Stored data entries:
*** Begin section ***

-- ==== Sys2Proof/Laws/Shared.lean ====
section
/-!
SUPPORT. Laws/Shared.lean: for each shared operation, its frame, the register fields it leaves alone and the components it leaves alone.
-/
namespace Sys2Proof.Machine

open Sys2Proof

variable (s : State)

/-- Nothing done yet. -/
theorem State.only.nil {s : State} {l : List Place} : s.only s l := (State.only.refl s).mono (by simp)

theorem State.only.put {s t : State} {l : List Place} {f : Fld} {v : Nat} (h : s.only t l) (hl : ∀ p ∈ ([.fld f] : List Place), p ∈ l) : s.only (t.put f v) l :=
  h.step (t.only_put f v) hl
theorem State.only.putFlag {s t : State} {l : List Place} {f : Fld} {b : Bool} (h : s.only t l) (hl : ∀ p ∈ ([.fld f] : List Place), p ∈ l) : s.only (t.putFlag f b) l :=
  h.step (t.only_putFlag f b) hl
theorem State.only.add {s t : State} {l : List Place} {f : Fld} {n : Nat} (h : s.only t l) (hl : ∀ p ∈ ([.fld f] : List Place), p ∈ l) : s.only (t.add f n) l :=
  h.step (t.only_add f n) hl
theorem State.only.bump {s t : State} {l : List Place} {f : Fld} (h : s.only t l) (hl : ∀ p ∈ ([.fld f] : List Place), p ∈ l) : s.only (t.bump f) l :=
  h.step (t.only_bump f) hl
theorem State.only.setWord {s t : State} {l : List Place} {off : Nat} {w : Word} (h : s.only t l) (hl : ∀ p ∈ ([.words off 4] : List Place), p ∈ l) : s.only (t.setWord off w) l :=
  h.step (t.only_setWord off w) hl
theorem State.only.withMirror {s t : State} {l : List Place} {v} (h : s.only t l) (hl : ∀ p ∈ ([.part .mirror] : List Place), p ∈ l) : s.only (t.withMirror v) l :=
  h.step (t.only_withMirror v) hl
theorem State.only.withLatch {s t : State} {l : List Place} {v} (h : s.only t l) (hl : ∀ p ∈ ([.part .latch] : List Place), p ∈ l) : s.only (t.withLatch v) l :=
  h.step (t.only_withLatch v) hl
theorem State.only.withHiStage {s t : State} {l : List Place} {v} (h : s.only t l) (hl : ∀ p ∈ ([.part .hiStage] : List Place), p ∈ l) : s.only (t.withHiStage v) l :=
  h.step (t.only_withHiStage v) hl
theorem State.only.withLastRead {s t : State} {l : List Place} {v} (h : s.only t l) (hl : ∀ p ∈ ([.part .lastRead] : List Place), p ∈ l) : s.only (t.withLastRead v) l :=
  h.step (t.only_withLastRead v) hl
theorem State.only.withNow {s t : State} {l : List Place} {v} (h : s.only t l) (hl : ∀ p ∈ ([.part .clock] : List Place), p ∈ l) : s.only (t.withNow v) l :=
  h.step (t.only_withNow v) hl
theorem State.only.withColdAt {s t : State} {l : List Place} {v} (h : s.only t l) (hl : ∀ p ∈ ([.part .clock] : List Place), p ∈ l) : s.only (t.withColdAt v) l :=
  h.step (t.only_withColdAt v) hl
theorem State.only.withFresh {s t : State} {l : List Place} {v} (h : s.only t l) (hl : ∀ p ∈ ([.part .fresh] : List Place), p ∈ l) : s.only (t.withFresh v) l :=
  h.step (t.only_withFresh v) hl
theorem State.only.withSlotStraps {s t : State} {l : List Place} {v} (h : s.only t l) (hl : ∀ p ∈ ([.part .slotStraps] : List Place), p ∈ l) : s.only (t.withSlotStraps v) l :=
  h.step (t.only_withSlotStraps v) hl
theorem State.only.withHost {s t : State} {l : List Place} {v} (h : s.only t l) (hl : ∀ p ∈ ([.part .host] : List Place), p ∈ l) : s.only (t.withHost v) l :=
  h.step (t.only_withHost v) hl
theorem State.only.withGpPsh {s t : State} {l : List Place} {v} (h : s.only t l) (hl : ∀ p ∈ ([.part .gpPsh] : List Place), p ∈ l) : s.only (t.withGpPsh v) l :=
  h.step (t.only_withGpPsh v) hl
theorem State.only.withGpGld {s t : State} {l : List Place} {v} (h : s.only t l) (hl : ∀ p ∈ ([.part .gpGld] : List Place), p ∈ l) : s.only (t.withGpGld v) l :=
  h.step (t.only_withGpGld v) hl
theorem State.only.withCrossHeld {s t : State} {l : List Place} {v} (h : s.only t l) (hl : ∀ p ∈ ([.part .crossHeld] : List Place), p ∈ l) : s.only (t.withCrossHeld v) l :=
  h.step (t.only_withCrossHeld v) hl
theorem State.only.withSvc {s t : State} {l : List Place} {v} (h : s.only t l) (hl : ∀ p ∈ ([.part .svc] : List Place), p ∈ l) : s.only (t.withSvc v) l :=
  h.step (t.only_withSvc v) hl
theorem State.only.withBrk {s t : State} {l : List Place} {v} (h : s.only t l) (hl : ∀ p ∈ ([.part .brk] : List Place), p ∈ l) : s.only (t.withBrk v) l :=
  h.step (t.only_withBrk v) hl
theorem State.only.withMeter {s t : State} {l : List Place} {v} (h : s.only t l) (hl : ∀ p ∈ ([.part .meter] : List Place), p ∈ l) : s.only (t.withMeter v) l :=
  h.step (t.only_withMeter v) hl
theorem State.only.withPmb {s t : State} {l : List Place} {v} (h : s.only t l) (hl : ∀ p ∈ ([.part .pmb] : List Place), p ∈ l) : s.only (t.withPmb v) l :=
  h.step (t.only_withPmb v) hl
theorem State.only.withCard {s t : State} {l : List Place} {v} (h : s.only t l) (hl : ∀ p ∈ ([.part .card] : List Place), p ∈ l) : s.only (t.withCard v) l :=
  h.step (t.only_withCard v) hl
theorem State.only.withMgmt {s t : State} {l : List Place} {v} (h : s.only t l) (hl : ∀ p ∈ ([.part .mgmt] : List Place), p ∈ l) : s.only (t.withMgmt v) l :=
  h.step (t.only_withMgmt v) hl
theorem State.only.withThermal {s t : State} {l : List Place} {v} (h : s.only t l) (hl : ∀ p ∈ ([.part .thermal] : List Place), p ∈ l) : s.only (t.withThermal v) l :=
  h.step (t.only_withThermal v) hl
theorem State.only.withSec {s t : State} {l : List Place} {v} (h : s.only t l) (hl : ∀ p ∈ ([.part .sec] : List Place), p ∈ l) : s.only (t.withSec v) l :=
  h.step (t.only_withSec v) hl
theorem State.only.withDbg {s t : State} {l : List Place} {v} (h : s.only t l) (hl : ∀ p ∈ ([.part .dbg] : List Place), p ∈ l) : s.only (t.withDbg v) l :=
  h.step (t.only_withDbg v) hl
theorem State.only.withFab {s t : State} {l : List Place} {v} (h : s.only t l) (hl : ∀ p ∈ ([.part .fab] : List Place), p ∈ l) : s.only (t.withFab v) l :=
  h.step (t.only_withFab v) hl
theorem State.only.withPass {s t : State} {l : List Place} {v} (h : s.only t l) (hl : ∀ p ∈ ([.part .pass] : List Place), p ∈ l) : s.only (t.withPass v) l :=
  h.step (t.only_withPass v) hl
theorem State.only.withCap {s t : State} {l : List Place} {v} (h : s.only t l) (hl : ∀ p ∈ ([.part .cap] : List Place), p ∈ l) : s.only (t.withCap v) l :=
  h.step (t.only_withCap v) hl
theorem State.only.withAkg {s t : State} {l : List Place} {v} (h : s.only t l) (hl : ∀ p ∈ ([.part .akg] : List Place), p ∈ l) : s.only (t.withAkg v) l :=
  h.step (t.only_withAkg v) hl
theorem State.only.withDram {s t : State} {l : List Place} {v} (h : s.only t l) (hl : ∀ p ∈ ([.part .dram] : List Place), p ∈ l) : s.only (t.withDram v) l :=
  h.step (t.only_withDram v) hl
theorem State.only.withDramEra {s t : State} {l : List Place} {v} (h : s.only t l) (hl : ∀ p ∈ ([.part .dramEra] : List Place), p ∈ l) : s.only (t.withDramEra v) l :=
  h.step (t.only_withDramEra v) hl
theorem State.only.withNor {s t : State} {l : List Place} {v} (h : s.only t l) (hl : ∀ p ∈ ([.part .nor] : List Place), p ∈ l) : s.only (t.withNor v) l :=
  h.step (t.only_withNor v) hl
theorem State.only.withPending {s t : State} {l : List Place} {v} (h : s.only t l) (hl : ∀ p ∈ ([.part .pending] : List Place), p ∈ l) : s.only (t.withPending v) l :=
  h.step (t.only_withPending v) hl

theorem State.only.alertOn {s t : State} {l : List Place} (h : s.only t l) (hl : ∀ p ∈ ([.part .pmb] : List Place), p ∈ l) : s.only (t.alertOn) l :=
  h.step (t.only_alertOn) hl
@[simp] theorem State.word_alertOn (off : Nat) : (s.alertOn).word off = s.word off :=
  (s.only_alertOn).word (by simp) off
@[simp] theorem State.get_alertOn (g : Fld) : (s.alertOn).get g = s.get g := by simp [State.get]

@[simp] theorem State.alertOn_mirror : (s.alertOn).mirror = s.mirror := (s.only_alertOn).part (p := .mirror) (by simp)
@[simp] theorem State.alertOn_latch : (s.alertOn).latch = s.latch := (s.only_alertOn).part (p := .latch) (by simp)
@[simp] theorem State.alertOn_hiStage : (s.alertOn).hiStage = s.hiStage := (s.only_alertOn).part (p := .hiStage) (by simp)
@[simp] theorem State.alertOn_lastRead : (s.alertOn).lastRead = s.lastRead := (s.only_alertOn).part (p := .lastRead) (by simp)
@[simp] theorem State.alertOn_now : (s.alertOn).now = s.now := ((s.only_alertOn).part (p := .clock) (by simp)).1
@[simp] theorem State.alertOn_coldAt : (s.alertOn).coldAt = s.coldAt := ((s.only_alertOn).part (p := .clock) (by simp)).2
@[simp] theorem State.alertOn_fresh : (s.alertOn).fresh = s.fresh := (s.only_alertOn).part (p := .fresh) (by simp)
@[simp] theorem State.alertOn_slotStraps : (s.alertOn).slotStraps = s.slotStraps := (s.only_alertOn).part (p := .slotStraps) (by simp)
@[simp] theorem State.alertOn_host : (s.alertOn).host = s.host := (s.only_alertOn).part (p := .host) (by simp)
@[simp] theorem State.alertOn_gpPsh : (s.alertOn).gpPsh = s.gpPsh := (s.only_alertOn).part (p := .gpPsh) (by simp)
@[simp] theorem State.alertOn_gpGld : (s.alertOn).gpGld = s.gpGld := (s.only_alertOn).part (p := .gpGld) (by simp)
@[simp] theorem State.alertOn_crossHeld : (s.alertOn).crossHeld = s.crossHeld := (s.only_alertOn).part (p := .crossHeld) (by simp)
@[simp] theorem State.alertOn_svc : (s.alertOn).svc = s.svc := (s.only_alertOn).part (p := .svc) (by simp)
@[simp] theorem State.alertOn_brk : (s.alertOn).brk = s.brk := (s.only_alertOn).part (p := .brk) (by simp)
@[simp] theorem State.alertOn_meter : (s.alertOn).meter = s.meter := (s.only_alertOn).part (p := .meter) (by simp)
@[simp] theorem State.alertOn_card : (s.alertOn).card = s.card := (s.only_alertOn).part (p := .card) (by simp)
@[simp] theorem State.alertOn_mgmt : (s.alertOn).mgmt = s.mgmt := (s.only_alertOn).part (p := .mgmt) (by simp)
@[simp] theorem State.alertOn_thermal : (s.alertOn).thermal = s.thermal := (s.only_alertOn).part (p := .thermal) (by simp)
@[simp] theorem State.alertOn_sec : (s.alertOn).sec = s.sec := (s.only_alertOn).part (p := .sec) (by simp)
@[simp] theorem State.alertOn_dbg : (s.alertOn).dbg = s.dbg := (s.only_alertOn).part (p := .dbg) (by simp)
@[simp] theorem State.alertOn_fab : (s.alertOn).fab = s.fab := (s.only_alertOn).part (p := .fab) (by simp)
@[simp] theorem State.alertOn_pass : (s.alertOn).pass = s.pass := (s.only_alertOn).part (p := .pass) (by simp)
@[simp] theorem State.alertOn_cap : (s.alertOn).cap = s.cap := (s.only_alertOn).part (p := .cap) (by simp)
@[simp] theorem State.alertOn_akg : (s.alertOn).akg = s.akg := (s.only_alertOn).part (p := .akg) (by simp)
@[simp] theorem State.alertOn_dram : (s.alertOn).dram = s.dram := (s.only_alertOn).part (p := .dram) (by simp)
@[simp] theorem State.alertOn_dramEra : (s.alertOn).dramEra = s.dramEra := (s.only_alertOn).part (p := .dramEra) (by simp)
@[simp] theorem State.alertOn_nor : (s.alertOn).nor = s.nor := (s.only_alertOn).part (p := .nor) (by simp)
@[simp] theorem State.alertOn_pending : (s.alertOn).pending = s.pending := (s.only_alertOn).part (p := .pending) (by simp)

theorem State.only.alertRefresh {s t : State} {l : List Place} (h : s.only t l) (hl : ∀ p ∈ ([.part .pmb] : List Place), p ∈ l) : s.only (t.alertRefresh) l :=
  h.step (t.only_alertRefresh) hl
@[simp] theorem State.word_alertRefresh (off : Nat) : (s.alertRefresh).word off = s.word off :=
  (s.only_alertRefresh).word (by simp) off
@[simp] theorem State.get_alertRefresh (g : Fld) : (s.alertRefresh).get g = s.get g := by simp [State.get]

@[simp] theorem State.alertRefresh_mirror : (s.alertRefresh).mirror = s.mirror := (s.only_alertRefresh).part (p := .mirror) (by simp)
@[simp] theorem State.alertRefresh_latch : (s.alertRefresh).latch = s.latch := (s.only_alertRefresh).part (p := .latch) (by simp)
@[simp] theorem State.alertRefresh_hiStage : (s.alertRefresh).hiStage = s.hiStage := (s.only_alertRefresh).part (p := .hiStage) (by simp)
@[simp] theorem State.alertRefresh_lastRead : (s.alertRefresh).lastRead = s.lastRead := (s.only_alertRefresh).part (p := .lastRead) (by simp)
@[simp] theorem State.alertRefresh_now : (s.alertRefresh).now = s.now := ((s.only_alertRefresh).part (p := .clock) (by simp)).1
@[simp] theorem State.alertRefresh_coldAt : (s.alertRefresh).coldAt = s.coldAt := ((s.only_alertRefresh).part (p := .clock) (by simp)).2
@[simp] theorem State.alertRefresh_fresh : (s.alertRefresh).fresh = s.fresh := (s.only_alertRefresh).part (p := .fresh) (by simp)
@[simp] theorem State.alertRefresh_slotStraps : (s.alertRefresh).slotStraps = s.slotStraps := (s.only_alertRefresh).part (p := .slotStraps) (by simp)
@[simp] theorem State.alertRefresh_host : (s.alertRefresh).host = s.host := (s.only_alertRefresh).part (p := .host) (by simp)
@[simp] theorem State.alertRefresh_gpPsh : (s.alertRefresh).gpPsh = s.gpPsh := (s.only_alertRefresh).part (p := .gpPsh) (by simp)
@[simp] theorem State.alertRefresh_gpGld : (s.alertRefresh).gpGld = s.gpGld := (s.only_alertRefresh).part (p := .gpGld) (by simp)
@[simp] theorem State.alertRefresh_crossHeld : (s.alertRefresh).crossHeld = s.crossHeld := (s.only_alertRefresh).part (p := .crossHeld) (by simp)
@[simp] theorem State.alertRefresh_svc : (s.alertRefresh).svc = s.svc := (s.only_alertRefresh).part (p := .svc) (by simp)
@[simp] theorem State.alertRefresh_brk : (s.alertRefresh).brk = s.brk := (s.only_alertRefresh).part (p := .brk) (by simp)
@[simp] theorem State.alertRefresh_meter : (s.alertRefresh).meter = s.meter := (s.only_alertRefresh).part (p := .meter) (by simp)
@[simp] theorem State.alertRefresh_card : (s.alertRefresh).card = s.card := (s.only_alertRefresh).part (p := .card) (by simp)
@[simp] theorem State.alertRefresh_mgmt : (s.alertRefresh).mgmt = s.mgmt := (s.only_alertRefresh).part (p := .mgmt) (by simp)
@[simp] theorem State.alertRefresh_thermal : (s.alertRefresh).thermal = s.thermal := (s.only_alertRefresh).part (p := .thermal) (by simp)
@[simp] theorem State.alertRefresh_sec : (s.alertRefresh).sec = s.sec := (s.only_alertRefresh).part (p := .sec) (by simp)
@[simp] theorem State.alertRefresh_dbg : (s.alertRefresh).dbg = s.dbg := (s.only_alertRefresh).part (p := .dbg) (by simp)
@[simp] theorem State.alertRefresh_fab : (s.alertRefresh).fab = s.fab := (s.only_alertRefresh).part (p := .fab) (by simp)
@[simp] theorem State.alertRefresh_pass : (s.alertRefresh).pass = s.pass := (s.only_alertRefresh).part (p := .pass) (by simp)
@[simp] theorem State.alertRefresh_cap : (s.alertRefresh).cap = s.cap := (s.only_alertRefresh).part (p := .cap) (by simp)
@[simp] theorem State.alertRefresh_akg : (s.alertRefresh).akg = s.akg := (s.only_alertRefresh).part (p := .akg) (by simp)
@[simp] theorem State.alertRefresh_dram : (s.alertRefresh).dram = s.dram := (s.only_alertRefresh).part (p := .dram) (by simp)
@[simp] theorem State.alertRefresh_dramEra : (s.alertRefresh).dramEra = s.dramEra := (s.only_alertRefresh).part (p := .dramEra) (by simp)
@[simp] theorem State.alertRefresh_nor : (s.alertRefresh).nor = s.nor := (s.only_alertRefresh).part (p := .nor) (by simp)
@[simp] theorem State.alertRefresh_pending : (s.alertRefresh).pending = s.pending := (s.only_alertRefresh).part (p := .pending) (by simp)
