-- ==== Sys2Proof/Tests/Slice0.lean ====
section
/-!
SUPPORT. Tests/Slice0.lean: small states, one step of single commands from the spec's worked cases, ill-formed commands, and for each statement a state and operands that meet its hypotheses.
-/
namespace Sys2Proof.Tests

open Sys2Proof Sys2Proof.Machine

set_option Elab.async false
set_option linter.unusedVariables false

/-! Small states. -/

def tPsh : State := State.reset.withSvc { State.reset.svc with pshRun := true }
def tOn : State := (tPsh.put Reg.PWR_STATE.state 3).put Reg.PWR_STATE.gate_on 1
def tFull : State :=
  ((tOn.withSvc { tOn.svc with rstLow := false }).withHost { tOn.host with linkUp := true }).put Reg.GLB_SERVICE.state 3
def tRule (a w : Nat) : State :=
  tOn.withBrk { tOn.brk with
    timers := (List.replicate 8 RuleTimer.fresh).set 3 { RuleTimer.fresh with due := true, holding := true }
    live := [(0xA0130, BitVec.ofNat 32 (1 + 16 * a)), (0xA0138, BitVec.ofNat 32 w)] }
def tMeter : State := (tOn.put Reg.PWR_ADC_STATUS.ref_ready 1).withMeter { tOn.meter with refCount := false }
def tCard : State :=
  tOn.withCard { tOn.card with due := 1, flushErased := true, reserveErased := true, started := true }
def tRing : State :=
  (((tFull.put (Reg.HIF_SQ_CFG.enable 0) 1).put (Reg.HIF_CQ_CFG.enable 0) 1).put (Reg.HIF_SQ_STATE.tail 0) 1).withHost
    { tFull.host with fn := List.replicate 9 { FnCfg.reset with busMaster := true, msixEnable := true } }
def tDesc (l : List (Nat × Nat)) : List Byte :=
  l.foldl (fun d x => d.set x.1 (BitVec.ofNat 8 x.2)) (List.replicate 64 0)
def tFlight (id op : Nat) (l : List (Nat × Nat)) : Flight :=
  ⟨id, 0, 0, tDesc ((0, op) :: (6, 255) :: l), .waiting, 0, false, false, none, false, State.reset.smpDefaults⟩
def tWith (f : Flight) : State := tRing.withHost { tRing.host with flights := [f], nextId := f.id + 1 }
def tModel : Model where
  part := 0
  gangs := [0]
  size := 0
  kind := 0
  colours := 1
  positions := 2
  exactDefault := false
  rotation := false
  trainable := true
  columnLen := 128
  blockSweeps := 1
  betaCold := 0x3F800000
  betaHot := 0x3F000000
  offset := 0
  opsPerByte := 1
  epochs := 1
  posSweeps := 1
  devBase := 0
  devBytes := 0
  image := 7
  eMin := 0
  mants := [(1, 5)]
  exps := []
  columns := [0, 1]
  rows := [0, 1]
  vars := [⟨0, 1, 0, 0, 0⟩, ⟨1, 1, 0, 1, 1⟩]
  blocks := []
  own := none
  table := ⟨false, 1, 4, 0, [⟨⟨1, 0⟩, 0, 0⟩]⟩
  trainMap := []
  dataPos := []
  verdict := none
  exactOk := true
  boundLog2 := 10
  homeroom := true
  last := none
  kept := []
  chains := []
  masters := []
  trained := false
def tPath : Path where
  base := tModel.table
  table := tModel.table
  points := []
  pointSweeps := 0
  reps := [⟨[0, 0], 0, 0⟩]
  next := 0
  gens := []
  ladders := []
  sweeps := 0
  rounds := 0
  inEpoch := 0
  track := []
  attempts := 0
  accepted := 0
def tRun (id : Nat) (k : RunKind) : Run where
  id := id
  ready := id
  kind := k
  part := 0
  prio := 0
  slot := 0
  size := 0
  count := 1
  gangs := some [0]
  live := true
  gang := 255
  started := true
  stopped := none
  exact := false
  seed := 1
  vectors := 1
  done := 0
  loaded := 0
  cancel := false
  sat := false
  inExp := 0
  group := 0
  groups := []
  total := 1
  k := 1
  bias := []
  path := tPath
  saved := tPath
  boundary := false
  replays := 0
  repeats := 0
  held := false
  failed := 0
def tReady : State :=
  ((List.range 101).foldl (fun (t : State) u => t.setWord (0x21000 + 4 * u) 0x111) tRing).withFab { tRing.fab with models := [(0, tModel)] }
def tWork : State :=
  (tReady.withFab { tReady.fab with runs := [tRun 4 .sample] }).withHost { tReady.host with
    flights := [{ tFlight 4 4 [] with stage := .running }, tFlight 5 11 [], tFlight 6 15 []], nextId := 7 }
def tClassify : Flight := { tFlight 3 6 [(28, 255), (29, 255), (30, 255), (31, 255), (5, 255)] with stage := .running, standing := true }
def tRec : Rec := { Rec.empty with id := 4, len := 64, header := List.replicate 64 0 }
def tStream (r : Rec) : State :=
  ((tReady.withHost { tReady.host with flights := [tClassify], nextId := 7 }).withCap { tReady.cap with
    standing := [⟨3, 0, 0, 0, 0, false⟩], recs := [r], onLink := if r.ended then none else some ⟨some r.id, r.stream, r.len, r.header, r.data⟩ }).put Reg.CAP_LINK_STATUS.link_up 1
def tVerdict : State :=
  (tStream { tRec with ended := true, classified := true, flight := some 3, data := List.replicate 64 0 }).withFab { tReady.fab with runs := [{ tRun 4 (.record 0 4) with path := { tPath with sweeps := 1 }, done := 1 }] }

*** End section ***

■ **WHAT YOU ARE ASKED TO DO**
Using the records above, output exactly the lines from the first through the line that contains "h.step (t.only_withNow v) hl", with both of those included.

■ **SOLUTION**
-- ==== Sys2Proof/Laws/Shared.lean ====
section
/-!
SUPPORT. Laws/Shared.lean: for each shared operation, its frame, the register fields it leaves alone and the components it leaves alone.
-/
namespace Sys2Proof.Machine

open Sys2Proof

variable (s : State)

/-- Nothing done yet. -/
theorem State.only.nil {s : State} {l : List Place} : s.only s l := (State.only.refl s).mono (by simp)

theorem State.only.put {s t : State} {l : List Place} {f : Fld} {v : Nat} (h : s.only t l) (hl : ∀ p ∈ ([.fld f] : List Place), p ∈ l) : s.only (t.put f v) l :=
  h.step (t.only_put f v) hl
theorem State.only.putFlag {s t : State} {l : List Place} {f : Fld} {b : Bool} (h : s.only t l) (hl : ∀ p ∈ ([.fld f] : List Place), p ∈ l) : s.only (t.putFlag f b) l :=
  h.step (t.only_putFlag f b) hl
theorem State.only.add {s t : State} {l : List Place} {f : Fld} {n : Nat} (h : s.only t l) (hl : ∀ p ∈ ([.fld f] : List Place), p ∈ l) : s.only (t.add f n) l :=
  h.step (t.only_add f n) hl
theorem State.only.bump {s t : State} {l : List Place} {f : Fld} (h : s.only t l) (hl : ∀ p ∈ ([.fld f] : List Place), p ∈ l) : s.only (t.bump f) l :=
  h.step (t.only_bump f) hl
theorem State.only.setWord {s t : State} {l : List Place} {off : Nat} {w : Word} (h : s.only t l) (hl : ∀ p ∈ ([.words off 4] : List Place), p ∈ l) : s.only (t.setWord off w) l :=
  h.step (t.only_setWord off w) hl
theorem State.only.withMirror {s t : State} {l : List Place} {v} (h : s.only t l) (hl : ∀ p ∈ ([.part .mirror] : List Place), p ∈ l) : s.only (t.withMirror v) l :=
  h.step (t.only_withMirror v) hl
theorem State.only.withLatch {s t : State} {l : List Place} {v} (h : s.only t l) (hl : ∀ p ∈ ([.part .latch] : List Place), p ∈ l) : s.only (t.withLatch v) l :=
  h.step (t.only_withLatch v) hl
theorem State.only.withHiStage {s t : State} {l : List Place} {v} (h : s.only t l) (hl : ∀ p ∈ ([.part .hiStage] : List Place), p ∈ l) : s.only (t.withHiStage v) l :=
  h.step (t.only_withHiStage v) hl
theorem State.only.withLastRead {s t : State} {l : List Place} {v} (h : s.only t l) (hl : ∀ p ∈ ([.part .lastRead] : List Place), p ∈ l) : s.only (t.withLastRead v) l :=
  h.step (t.only_withLastRead v) hl
theorem State.only.withNow {s t : State} {l : List Place} {v} (h : s.only t l) (hl : ∀ p ∈ ([.part .clock] : List Place), p ∈ l) : s.only (t.withNow v) l :=
  h.step (t.only_withNow v) hl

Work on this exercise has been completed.